Optimize for team productivity – Everyone works in the same common area. There are no branches, just a long, unbroken straight line of development. There’s nothing to understand, so commits are simple, but each commit can break the entire project and bring all progress to a screeching halt.

When merging is difficult, teams become less able and motivated to improve and refactor code because refactorings are more likely to cause rework for everyone else. When this happens, teams are more reluctant to modify code that has dependencies throughout the codebase, which is where they could have the highest payoffs.

“When we do not aggressively refactor our codebase, it becomes more difficult to make changes and to maintain over time, slowing down the rate at which we can add new features.”
Ward Cunningham on Technical Debt

Solving the merge problem was one of the primary reasons behind the creation of continuous integration and trunk-based development practices — to optimize for team productivity over individual productivity.

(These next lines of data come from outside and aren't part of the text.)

/-! ## The round trip -/

/-- R185, the spec's own derivation: received from IDLE, the bytes of `Encode(t, P)` reconstruct exactly one frame of
type `t` with payload `P` and no error, under the law's conditions; nothing of the transmit path changes. -/
def Obligations.RoundTrip : Prop :=
  ∀ (s : State) (t : FrameType) (payload : List Byte),
    s.conf.wf = true → s.fault = false → s.dstate = .idle → s.hopen = none →
    (∀ u, t = .buf u → payload.length ≤ cap s.conf u ∧ (s.slot u).ready = false) →
    (t = .buf .ip → ∃ b rest, payload = b :: rest ∧ s.conf.isIdleOther b = true ∧ b ≠ s.conf.escByte) →
    ∃ s', execAll (rxs (wireFrame s.conf t payload)) s = .next s' ∧
      s'.fault = false ∧ s'.dstate = .idle ∧ s'.hopen = none ∧ s'.txSide = s.txSide ∧
      s'.ev = s.ev ++ .beginFrame t :: payload.map (.writeByte t) ++ [.endFrame t .empty] ∧
      (t = .diag → s'.diagOut = s.diagOut ++ payload ∧ s'.cfgSlot = s.cfgSlot ∧ s'.ipSlot = s.ipSlot ∧
        s'.notify = s.notify) ∧
      (∀ u, t = .buf u → (s'.slot u).ready = true ∧ (s'.slot u).len.toNat = payload.length ∧
        (s'.slot u).err = .empty ∧ (∀ k, k < payload.length → (s'.slot u).buf.read k = payload[k]?) ∧
        s'.notify = s.notify ++ [u] ∧ s'.diagOut = s.diagOut)

/-- R185, the spec's own derivation: the same law when other agents' operations interleave with the bytes, up to the
frame's last byte. -/
def Obligations.RoundTripUnderInterleaving : Prop :=
  ∀ (s s' : State) (t : FrameType) (payload : List Byte) (ops : List Instr),
    s.conf.wf = true → s.dstate = .idle → s.hopen = none →
    (∀ u, t = .buf u → payload.length ≤ cap s.conf u ∧ (s.slot u).ready = false) →
    (t = .buf .ip → ∃ b rest, payload = b :: rest ∧ s.conf.isIdleOther b = true ∧ b ≠ s.conf.escByte) →
    (∀ i ∈ ops, i.isPort = true) → rxBytes ops = wireFrame s.conf t payload →
    ops.getLast? = some (.rx s.conf.endByte) →
    execAll ops s = .next s' → s'.fault = false →
      s'.dstate = .idle ∧ s'.hopen = none ∧
      s'.ev = s.ev ++ .beginFrame t :: payload.map (.writeByte t) ++ [.endFrame t .empty] ∧
      (t = .diag → s'.diagOut = s.diagOut ++ payload) ∧
      (∀ u, t = .buf u → (s'.slot u).ready = true ∧ (s'.slot u).len.toNat = payload.length ∧
        (∀ k, k < payload.length → (s'.slot u).buf.read k = payload[k]?) ∧ s'.notify = s.notify ++ [u])

/-- R237, R185: an IP payload that is empty or begins with a reserved byte is not received as sent: an empty one
yields no frame, one that begins with END or ESC yields a different IP payload (ESC and the substitute in place of the
byte, then the other bytes as sent), and one that begins with a marker is, byte for byte, the marker's frame. -/
def Obligations.IpFirstByteCollision : Prop :=
  ∀ c : Config, c.wf = true →
    (∀ s : State, s.conf = c → s.fault = false → s.dstate = .idle →
      execAll (rxs (wireFrame c (.buf .ip) [])) s = .next s) ∧
    (∀ (s : State) (b : Byte) (rest : List Byte), s.conf = c → s.fault = false → s.dstate = .idle →
      s.hopen = none → b = c.endByte ∨ b = c.escByte →
      ∃ s' e, execAll (rxs (wireFrame c (.buf .ip) (b :: rest))) s = .next s' ∧
        s'.fault = false ∧ s'.dstate = .idle ∧ s'.hopen = none ∧
        s'.ev = s.ev ++ .beginFrame (.buf .ip) ::
          ([c.escByte, if b = c.endByte then c.escEnd else c.escEsc] ++ rest).map (.writeByte (.buf .ip)) ++
            [.endFrame (.buf .ip) e]) ∧
    (∀ rest, wireFrame c (.buf .ip) (c.diagMarker :: rest) = wireFrame c .diag rest) ∧
    (∀ rest, wireFrame c (.buf .ip) (c.cfgMarker :: rest) = wireFrame c (.buf .cfg) rest)
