-- ==== Sys2Proof/Tests/Slice0.lean ====
section
/-! SUPPORT. The model's own tests: the smoke of WellFormed, one word of each row decoded, one step of each row with the
result 95_test_vectors.md or a rule gives, and for each statement of Obligations.lean a state and operands that meet its
hypotheses. -/

namespace Sys2Proof.Tests

open Sys2Proof.Machine

/-! ## Helpers -/

/-- The next state of an outcome, where it is one. -/
def after (o : Host.Outcome State Fault Refusal) : Option State :=
  match o with
  | .next s => some s
  | .fault _ => none
  | .refused _ => none

/-- The outcome is a next state with property `p`. -/
def nextHas (o : Host.Outcome State Fault Refusal) (p : State → Bool) : Bool :=
  match after o with
  | some s => p s
  | none => false

/-- The reason of a refusal, where the outcome is one. -/
def refusal (o : Host.Outcome State Fault Refusal) : Option Refusal :=
  match o with
  | .next _ => none
  | .fault _ => none
  | .refused r => some r

/-- The reason of a fault outcome, where it is one. -/
def faultOf (o : Host.Outcome State Fault Refusal) : Option Fault :=
  match o with
  | .next _ => none
  | .fault r => some r
  | .refused _ => none

/-- The program is done, in a state with property `p`. -/
def finishedHas (o : Progress) (p : State → Bool) : Bool :=
  match o with
  | .finished s => p s
  | .running _ _ => false
  | .held _ _ => false
  | .fault _ => false
  | .refused _ => false

/-- The instruction a word spells, where it spells one. -/
def spelt (w : CodeWord) : Option Instr :=
  match decode Config.spec w with
  | .ok i => some i
  | .error _ => none

/-- The `EV` stream as event words (R76). -/
def evWords (s : State) : List (BitVec 13) := s.ev.map Event.word

/-- Reset with the decoder in state `d` and its frame open. -/
def decoding (d : DState) : State := { State.reset with dstate := d, hopen := d.frame }

/-- A slot with these bytes stored. -/
def holding (bs : List (Nat × Byte)) (idx len : Word) (ready : Bool) : Slot :=
  { buf := bs, idx := idx, len := len, ready := ready, err := .empty }

/-- Reset with producer 0's frame in flight. -/
def sending (ph : TxPhase) (t : FrameType) (payload : List Byte) (pos : Nat) : State :=
  { State.reset with
    txReq := [(0, { frame := t, payload := payload })]
    txOwner := some 0
    txPhase := ph
    txType := some t
    txPayload := payload
    txPos := pos }

/-- The end of vector V1: one configuration frame delivered. -/
def endOfV1 : State :=
  { State.reset with
    cfgSlot := holding [(0, 0x01), (1, 0x02)] 2 2 true
    ev := [.beginFrame (.buf .cfg), .writeByte (.buf .cfg) 0x01, .writeByte (.buf .cfg) 0x02,
      .endFrame (.buf .cfg) .empty]
    notify := [.cfg] }

/-- A block in the middle of everything: an IP frame delivered and not drained, a configuration frame with two bytes stored,
a frame of producer 0 in flight in phase SUB, a request of producer 1 waiting, and a `TX_EMIT` presented. -/
def busyBlock : State :=
  { State.reset with
    dstate := .pay (.buf .cfg)
    hopen := some (.buf .cfg)
    cfgSlot := holding [(0, 0x01), (1, 0x02)] 2 0 false
    ipSlot := holding [(0, 0x45), (1, 0x01)] 2 2 true
    ev := [.beginFrame (.buf .ip), .writeByte (.buf .ip) 0x45, .writeByte (.buf .ip) 0x01,
      .endFrame (.buf .ip) .empty, .beginFrame (.buf .cfg), .writeByte (.buf .cfg) 0x01,
      .writeByte (.buf .cfg) 0x02]
    notify := [.ip]
    txReq := [(0, { frame := .buf .cfg, payload := [0xC0, 0x01] }), (1, { frame := .diag, payload := [] })]
    txOwner := some 0
    txPhase := .sub
    txType := some (.buf .cfg)
    txPayload := [0xC0, 0x01]
    txPos := 1
    txSubb := 0xDC
    wire := [0xA9, 0xDB]
    pending := [.port { op := 7 }] }

/-! ## The smoke of WellFormed -/

theorem test_wf_refuses_reserved_idle_byte :
    (Instr.rxIdleOther 0xC0).wf Config.spec = false ∧ (Instr.rxIdleOther 0x0A).wf Config.spec = false ∧
      (Instr.rxIdleOther 0xA9).wf Config.spec = false ∧ (Instr.rxIdleOther 0xDB).wf Config.spec = true := by decide

theorem test_wf_refuses_reserved_payload_literal :
    (Instr.rxPayLit .diag 0xDB).wf Config.spec = false ∧ (Instr.rxPayLit .diag 0xC0).wf Config.spec = false ∧
      (Instr.rxPayLit .diag 0x0A).wf Config.spec = true := by decide

theorem test_wf_refuses_substitute_as_violation :
    (Instr.rxEscBad .diag 0xDC).wf Config.spec = false ∧ (Instr.rxEscBad .diag 0xDD).wf Config.spec = false ∧
      (Instr.rxEscBad .diag 0xC0).wf Config.spec = true := by decide

theorem test_wf_refuses_badstate_in_idle : (Instr.encBadstateNotype .idle true 0).wf Config.spec = false := by decide

theorem test_wf_refuses_mark_of_ip : (Instr.encMark (.buf .ip) false 0).wf Config.spec = false := by decide

theorem test_wf_refuses_reserved_body_literal :
    (Instr.encBodyLit .diag 0xC0).wf Config.spec = false ∧ (Instr.encBodyLit .diag 0xDB).wf Config.spec = false := by
  decide

theorem test_wf_refuses_reserved_register :
    (Instr.rdreg 5).wf Config.spec = false ∧ (Instr.rdreg 255).wf Config.spec = false ∧
      (Instr.rdreg 4).wf Config.spec = true := by decide

theorem test_wf_refuses_absent_producer :
    (Instr.txSubmit 2 .diag []).wf Config.spec = false ∧ (Instr.txAcquire 2).wf Config.spec = false ∧
      (Instr.txAcquire 1).wf Config.spec = true := by decide

theorem test_wf1_each_pair :
    { Config.spec with endByte := 0xDB }.wf1 = false ∧ { Config.spec with endByte := 0x0A }.wf1 = false ∧
      { Config.spec with endByte := 0xA9 }.wf1 = false ∧ { Config.spec with diagMarker := 0xDB }.wf1 = false ∧
      { Config.spec with cfgMarker := 0xDB }.wf1 = false ∧ { Config.spec with cfgMarker := 0x0A }.wf1 = false := by decide

theorem test_wf2_and_wf3 :
    { Config.spec with escEsc := 0xDC }.wf2 = false ∧ { Config.spec with escEnd := 0xC0 }.wf3 = false ∧
      { Config.spec with escEnd := 0xDB }.wf3 = false ∧ { Config.spec with escEsc := 0xC0 }.wf3 = false ∧
      { Config.spec with escEsc := 0xDB }.wf3 = false := by decide
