-- ==== Sys2Proof/Machine/Bus.lean ====
section
/-! DEFINITION. The register space and the host's accesses to it: the address map, which accesses are accepted,
`MemRead` and `MemWrite` (20_memory.md R71 to R78). -/

namespace Sys2Proof.Machine

/-! ## The address map (R72) -/

/-- The registers of the map. -/
inductive Reg
  | cmd | status | rc | version
  | ctr | now | start | step | window | trunc | keyLen | msgLen | subLen
  | pos | matchCtr | tctr | binCode | otpVal | offset | otpLen | tagLen
  deriving DecidableEq, Repr

/-- The buffers of the map. -/
inductive Buf
  | otp | sub | tag | msg | key
  deriving DecidableEq, Repr

/-- What stands at a range of addresses. -/
inductive Place
  | reg (r : Reg)
  | buf (b : Buf)
  deriving DecidableEq, Repr

/-- The access column of R72. `CMD` is read-write; that it is written by 4 bytes only is condition (e) of R74. -/
inductive Access
  | readWrite
  | readOnly
  | writeOnly
  deriving DecidableEq, Repr

/-- A row of R72 that is not reserved. -/
structure Region where
  base : Nat
  size : Nat
  place : Place
  access : Access
  deriving DecidableEq, Repr

/-- The rows of R72, top to bottom; an address in none of them is reserved. -/
def memoryMap (c : Config) : List Region :=
  [ ⟨0x00000, 4, .reg .cmd, .readWrite⟩,
    ⟨0x00004, 4, .reg .status, .readOnly⟩,
    ⟨0x00008, 4, .reg .rc, .readOnly⟩,
    ⟨0x0000C, 4, .reg .version, .readOnly⟩,
    ⟨0x00010, 8, .reg .ctr, .readWrite⟩,
    ⟨0x00018, 8, .reg .now, .readWrite⟩,
    ⟨0x00020, 8, .reg .start, .readWrite⟩,
    ⟨0x00028, 4, .reg .step, .readWrite⟩,
    ⟨0x00030, 8, .reg .window, .readWrite⟩,
    ⟨0x00038, 8, .reg .trunc, .readWrite⟩,
    ⟨0x00040, 4, .reg .keyLen, .readWrite⟩,
    ⟨0x00044, 4, .reg .msgLen, .readWrite⟩,
    ⟨0x00048, 4, .reg .subLen, .readWrite⟩,
    ⟨0x00050, 8, .reg .pos, .readOnly⟩,
    ⟨0x00058, 8, .reg .matchCtr, .readOnly⟩,
    ⟨0x00060, 8, .reg .tctr, .readOnly⟩,
    ⟨0x00068, 4, .reg .binCode, .readOnly⟩,
    ⟨0x0006C, 4, .reg .otpVal, .readOnly⟩,
    ⟨0x00070, 4, .reg .offset, .readOnly⟩,
    ⟨0x00074, 4, .reg .otpLen, .readOnly⟩,
    ⟨0x00078, 4, .reg .tagLen, .readOnly⟩,
    ⟨0x00080, 16, .buf .otp, .readOnly⟩,
    ⟨0x00090, 16, .buf .sub, .readWrite⟩,
    ⟨0x000C0, 64, .buf .tag, .readOnly⟩,
    ⟨0x10000, c.msgMax, .buf .msg, .readWrite⟩,
    ⟨0x20000, c.keyMax, .buf .key, .writeOnly⟩ ]

/-- Does the address lie in the region. -/
def Region.holds (r : Region) (a : Nat) : Bool := decide (r.base ≤ a ∧ a < r.base + r.size)

/-- The region of an address; none when it is reserved or outside the space (R72). -/
def regionAt (c : Config) (a : Nat) : Option Region := (memoryMap c).find? (·.holds a)

/-! ## Which accesses are accepted (R73, R74) -/

/-- A bus access is a read or a write (R73). -/
inductive AccessKind
  | read
  | write
  deriving DecidableEq, Repr

/-- Conditions (a), (b) and (c) of R74: a legal size, natural alignment, inside the 18-bit space. -/
def shapeOk (addr n : Nat) : Bool :=
  decide ((n = 1 ∨ n = 2 ∨ n = 4 ∨ n = 8) ∧ addr % n = 0 ∧ addr + n - 1 ≤ 0x3FFFF)

/-- Condition (e) of R74 for an access that starts in region `r`. -/
def cmdWriteOk (kind : AccessKind) (r : Region) (addr n : Nat) : Bool :=
  decide (kind = .write ∧ r.place = .reg .cmd → addr = 0x00000 ∧ n = 4)

/-- The region an accepted access lies in; none when the access is refused (R74). -/
def acceptedRegion (c : Config) (kind : AccessKind) (addr n : Nat) : Option Region :=
  if shapeOk addr n then
    match regionAt c addr with
    | none => none
    | some r => if addr + n ≤ r.base + r.size ∧ cmdWriteOk kind r addr n then some r else none
  else none

/-! ## Contents (R71) -/

/-- The unsigned value of a register (R17). -/
def State.regValue (s : State) : Reg → Nat
  | .cmd => s.cmd.toNat
  | .status => s.status.toNat
  | .rc => s.rc.toNat
  | .version => s.params.versionNum.toNat
  | .ctr => s.ops.ctr.toNat
  | .now => s.ops.now.toNat
  | .start => s.ops.start.toNat
  | .step => s.ops.step.toNat
  | .window => s.ops.window.toNat
  | .trunc => s.ops.trunc.toNat
  | .keyLen => s.ops.keyLen.toNat
  | .msgLen => s.ops.msgLen.toNat
  | .subLen => s.ops.subLen.toNat
  | .pos => s.res.pos.toNat
  | .matchCtr => s.res.matchCtr.toNat
  | .tctr => s.res.tctr.toNat
  | .binCode => s.res.binCode.toNat
  | .otpVal => s.res.otpVal.toNat
  | .offset => s.res.offset.toNat
  | .otpLen => s.res.otpLen.toNat
  | .tagLen => s.res.tagLen.toNat

/-- The state with value `v` in a register the host can write; the others are read-only and stay (R72, R77). -/
def State.setReg (s : State) (r : Reg) (v : Nat) : State :=
  match r with
  | .cmd => { s with cmd := BitVec.ofNat 32 v }
  | .ctr => { s with ops := { s.ops with ctr := BitVec.ofNat 64 v } }
  | .now => { s with ops := { s.ops with now := BitVec.ofNat 64 v } }
  | .start => { s with ops := { s.ops with start := BitVec.ofNat 64 v } }
  | .step => { s with ops := { s.ops with step := BitVec.ofNat 32 v } }
  | .window => { s with ops := { s.ops with window := BitVec.ofNat 64 v } }
  | .trunc => { s with ops := { s.ops with trunc := BitVec.ofNat 64 v } }
  | .keyLen => { s with ops := { s.ops with keyLen := BitVec.ofNat 32 v } }
  | .msgLen => { s with ops := { s.ops with msgLen := BitVec.ofNat 32 v } }
  | .subLen => { s with ops := { s.ops with subLen := BitVec.ofNat 32 v } }
  | .status => s
  | .rc => s
  | .version => s
  | .pos => s
  | .matchCtr => s
  | .tctr => s
  | .binCode => s
  | .otpVal => s
  | .offset => s
  | .otpLen => s
  | .tagLen => s

/-- The contents of a buffer. -/
def State.buffer (s : State) : Buf → Memory
  | .otp => s.res.otp
  | .sub => s.sub
  | .tag => s.res.tag
  | .msg => s.msg
  | .key => s.key

/-- The state with contents `m` in a buffer the host can write; `OTP` and `TAG` are read-only and stay (R72, R77). -/
def State.setBuffer (s : State) (b : Buf) (m : Memory) : State :=
  match b with
  | .otp => s
  | .tag => s
  | .sub => { s with sub := m }
  | .msg => { s with msg := m }
  | .key => { s with key := m }

/-- The content of byte `i` of a region: registers most significant byte first (R71). -/
def State.regionByte (s : State) (r : Region) (i : Nat) : Byte :=
  match r.place with
  | .reg g => (beBytes r.size (s.regValue g)).getD i 0
  | .buf b => (s.buffer b).read i

/-- `byte(a)`, the current content of the byte at address `a`; none at a reserved address (R72, R76). It is what is
stored, also in `KEY`; what a bus read shows is `State.busByte`. -/
def State.contentAt (s : State) (a : Nat) : Option Byte :=
  (regionAt s.params a).map fun r => s.regionByte r (a - r.base)

/-! ## `MemRead` and `MemWrite` (R76, R77, R78) -/

/-- What a bus read shows of byte `i` of a region: its content, or `0x00` where the region is write-only (R78). -/
def State.busByte (s : State) (r : Region) (i : Nat) : Byte :=
  match r.access with
  | .writeOnly => 0x00#8
  | .readWrite => s.regionByte r i
  | .readOnly => s.regionByte r i

/-- The value an accepted read of `n` bytes at `addr` in region `r` returns (R76). -/
def State.memRead (s : State) (r : Region) (addr n : Nat) : Nat :=
  beValue ((List.range n).map fun i => s.busByte r (addr - r.base + i))

/-- `bs` with the bytes from index `k` on replaced by `data`. -/
def splice (k : Nat) (data bs : List Byte) : List Byte := bs.take k ++ data ++ bs.drop (k + data.length)

/-- Region `r` with the bytes from index `k` on replaced by `data` (R77: exactly the bytes covered). -/
def State.storeRegion (s : State) (r : Region) (k : Nat) (data : List Byte) : State :=
  match r.place with
  | .reg g => s.setReg g (beValue (splice k data (beBytes r.size (s.regValue g))))
  | .buf b => s.setBuffer b ((s.buffer b).store k data)

/-- An accepted write of `data` at `addr` in region `r`; a write to a read-only region is ignored (R77). -/
def State.memWrite (s : State) (r : Region) (addr : Nat) (data : List Byte) : State :=
  match r.access with
  | .readOnly => s
  | .readWrite => s.storeRegion r (addr - r.base) data
  | .writeOnly => s.storeRegion r (addr - r.base) data

/-- The state with one more answer on the host's side of the bus. -/
def State.respond (s : State) (r : BusResponse) : State := { s with responses := r :: s.responses }

end Sys2Proof.Machine
end

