-- ==== Sys2Proof/Machine/Nop.lean ====
section
/-! DEFINITION. The command `NOP` (40_command_frame.md R138): the frame stops before the length check and before
`clear_results`. -/

namespace Sys2Proof.Machine

/-- `NOP` (R138): `CMD` holds the word already (the frame's first line), and nothing else changes. -/
def execNop (s : State) : Outcome := .next s

end Sys2Proof.Machine
end

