/-- The return code of a command whose body answered `o` (R25, R134). -/
def returnCode : Except ErrorKind Results → Int
  | .error e => e.code
  | .ok _ => 0

/-- Past the length check a command is its body. -/
theorem exec_eq_afterBody {i : Instr} {s : State} (hi : i ≠ .nop) (hl : ¬ LengthRefusedFor i s) :
    exec i s = .next (s.afterBody (bodyOf i s)) := by
  have hl : lengthRefused (readsMsg i) s = false := Bool.eq_false_iff.2 fun h => hl ((lengthRefused_iff i s hi).1 h)
  cases hb : bodyOf i s with
  | error e => exact exec_error i s e hi hl hb
  | ok r => exact exec_ok i s r hi hl hb

/-- `RC` holds the code in two's complement (R25). -/
theorem rcBits_toInt (e : ErrorKind) : e.rcBits.toInt = e.code := by cases e <;> decide

theorem afterBody_rc_toInt (s : State) (o : Except ErrorKind Results) : (s.afterBody o).rc.toInt = returnCode o := by
  cases o with
  | error e => exact rcBits_toInt e
  | ok r => rfl

theorem rc_toInt_of_exec {i : Instr} {s t : State} (hi : i ≠ .nop) (hl : ¬ LengthRefusedFor i s) (ht : exec i s = .next t) :
    t.rc.toInt = returnCode (bodyOf i s) := by
  rw [exec_eq_afterBody hi hl] at ht
  cases ht
  exact afterBody_rc_toInt s _

/-! ## The bodies, check by check -/

/-- The submitted string has no legal digit count (R250). -/
abbrev DigitCountWrong (chk : Bool) (s : State) : Prop :=
  s.ops.subLen.toNat < 6 + chk.toNat ∨ 8 + chk.toNat < s.ops.subLen.toNat

/-- A submitted character is no digit (R250). -/
abbrev HasNonDigit (s : State) : Prop :=
  ∃ j < s.ops.subLen.toNat, (s.sub.read j).toNat < 0x30 ∨ 0x39 < (s.sub.read j).toNat

theorem hasNonDigit_iff (s : State) : HasNonDigit s ↔ s.submitted.all isDigit = false := by
  rw [Bool.eq_false_iff, ne_eq, submitted_all_digits]
  push Not
  simp only [HasNonDigit, or_iff_not_imp_left, not_lt]

theorem parseSubmitted_eq (chk : Bool) (s : State) :
    parseSubmitted chk s =
      if DigitCountWrong chk s then .error .invalidDigits
      else if HasNonDigit s then .error .invalidOtp
      else .ok (s.ops.subLen.toNat - chk.toNat, s.submitted) := by
  rcases parseSubmitted_cases chk s with ⟨hlen, hp⟩ | ⟨hlow, hhigh, hall, hp⟩ | ⟨hlow, hhigh, hall, hp⟩
  · rw [hp, if_pos hlen]
  · rw [hp, if_neg (by omega), if_pos ((hasNonDigit_iff s).2 hall)]
  · rw [hp, if_neg (by omega), if_neg]
    rw [hasNonDigit_iff, hall]
    exact Bool.noConfusion

/-- What `HOTP.VAL` answers past its operand checks: its search (R253). -/
def hotpValFound (chk : Bool) (s : State) : Except ErrorKind Results :=
  (hotpSearch (candidateMatches .sha1 s.secret (s.ops.subLen.toNat - chk.toNat) chk s.submitted) s.ops.ctr.toNat
    (s.ops.window.toNat + 1) 0).map hotpValResults

/-- The checks of `HOTP.VAL` in their order, then its search (R253). -/
theorem hotpValBody_eq (chk : Bool) (s : State) :
    hotpValBody chk s =
      if DigitCountWrong chk s then .error .invalidDigits
      else if HasNonDigit s then .error .invalidOtp
      else if 2 ^ 63 ≤ s.ops.window.toNat then .error .invalidCounter
      else hotpValFound chk s := by
  rw [hotpValBody, parseSubmitted_eq]
  by_cases hlen : DigitCountWrong chk s
  · rw [if_pos hlen, if_pos hlen]
  · by_cases hchar : HasNonDigit s
    · rw [if_neg hlen, if_neg hlen, if_pos hchar, if_pos hchar]
    · rw [if_neg hlen, if_neg hlen, if_neg hchar, if_neg hchar]
      simp only [windowTooLarge, decide_eq_true_eq, hotpValFound]
      cases hotpSearch _ _ _ _ <;> rfl

/-- What `TOTP.VAL` answers past its operand checks: the reserved hash, then the search (R258). -/
def totpValFound : HashSel → State → Except ErrorKind Results
  | .reserved, _ => .error .cryptoError
  | .use a, s =>
    match totpSearch (candidateMatches a s.secret s.ops.subLen.toNat false s.submitted) (timeCounter s)
        s.ops.window.toNat with
    | none => .error .invalidOtp
    | some m => .ok (totpValResults (timeCounter s) m)

/-- The checks of `TOTP.VAL` in their order, then its search (R258). -/
theorem totpValBody_eq (alg : HashSel) (s : State) :
    totpValBody alg s =
      if s.ops.subLen.toNat < 6 ∨ 8 < s.ops.subLen.toNat then .error .invalidDigits
      else if HasNonDigit s then .error .invalidOtp
      else if s.ops.step = 0 ∨ s.ops.now.toInt < s.ops.start.toInt then .error .invalidTimestamp
      else if 2 ^ 63 ≤ s.ops.window.toNat then .error .invalidCounter
      else totpValFound alg s := by
  have hcount : DigitCountWrong false s ↔ s.ops.subLen.toNat < 6 ∨ 8 < s.ops.subLen.toNat := Iff.rfl
  rw [totpValBody, parseSubmitted_eq]
  simp only [hcount]
  by_cases hlen : s.ops.subLen.toNat < 6 ∨ 8 < s.ops.subLen.toNat
  · rw [if_pos hlen, if_pos hlen]
  · by_cases hchar : HasNonDigit s
    · rw [if_neg hlen, if_neg hlen, if_pos hchar, if_pos hchar]
    · rw [if_neg hlen, if_neg hlen, if_neg hchar, if_neg hchar]
      simp only [timestampInvalid, windowTooLarge, decide_eq_true_eq]
      cases alg <;> rfl

/-! ## Return codes (R137, R282) -/

theorem hmacBody_returnCode (alg : HashSel) (s : State) :
    returnCode (hmacBody alg s) = if alg = .reserved then -1 else 0 := by
  cases alg <;> rfl

theorem hotpGenBody_returnCode (d : Nat) (chk : Bool) (s : State) :
    returnCode (hotpGenBody d chk s) = if d < 6 ∨ 8 < d then -2 else 0 := by
  unfold hotpGenBody
  split <;> rfl

theorem totpGenBody_returnCode (alg : HashSel) (d : Nat) (s : State) :
    returnCode (totpGenBody alg d s) =
      if d < 6 ∨ 8 < d then -2
      else if s.ops.step = 0 ∨ s.ops.now.toInt < s.ops.start.toInt then -10
      else if alg = .reserved then -1
      else 0 := by
  unfold totpGenBody
  simp only [timestampInvalid, decide_eq_true_eq]
  split
  · rfl
  · split
    · rfl
    · cases alg <;> rfl

/-- Past the checks of `HOTP.VAL` the search finds a match, runs out of counters, or finds none (R253, R254). -/
theorem hotpValFound_returnCode (chk : Bool) (s : State) :
    returnCode (hotpValFound chk s) = -9 ∨ returnCode (hotpValFound chk s) = 0 ∨ returnCode (hotpValFound chk s) = -6 := by
  rw [hotpValFound]
  cases hsearch : hotpSearch _ _ _ _ with
  | ok m => exact .inr (.inl rfl)
  | error e =>
    rcases hotpSearch_error _ _ _ _ _ hsearch with rfl | rfl
    · exact .inl rfl
    · exact .inr (.inr rfl)

theorem totpValFound_use_returnCode (a : HashAlg) (s : State) :
    returnCode (totpValFound (.use a) s) = 0 ∨ returnCode (totpValFound (.use a) s) = -6 := by
  rw [totpValFound]
  split
  · exact .inr rfl
  · exact .inl rfl
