-- ==== Sys2Proof/WellFormed.lean ====
section
/-! DEFINITION. Which terms are well formed.

An `Instr` has no check: "Every one of the 2^64 request words is a legal `ADD`" (R51), and the operands' widths are in
their types. A harness program has one check, `count ::= decimal integer >= 1` (R53), for IDLE and for REPEAT. -/

namespace Sys2Proof

/-- Every request is legal (R51). -/
def Instr.wf : Instr → Bool
  | .add _ _ => true

/-- `count >= 1` (R53). -/
def HarnessStmt.wf : HarnessStmt → Bool
  | .idle n => decide (1 ≤ n)
  | .reset => true
  | .add _ _ => true
  | .wait => true
  | .mov _ => true
  | .check _ => true
  | .comment _ => true

/-- Every count of the program is at least 1 (R53). -/
def HarnessProgram.wf : HarnessProgram → Bool
  | .nil => true
  | .cons s rest => s.wf && rest.wf
  | .rep n body rest => decide (1 ≤ n) && body.wf && rest.wf

end Sys2Proof
end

Adopt Trunk-Based Development Practices

One countermeasure to large batch size merges is to institute continuous integration and trunk-based development practices, where all developers check in their code to trunk at least once per day.

Frequent code commits to trunk means each team can run all automated tests on their application as a whole and receive alerts when a change breaks some other part of the application or interferes with the work of another developer.

Gated Commits – the deployment pipeline first confirms that the submitted change will successfully merge, build as expected, and pass all the automated tests before actually being merged into trunk.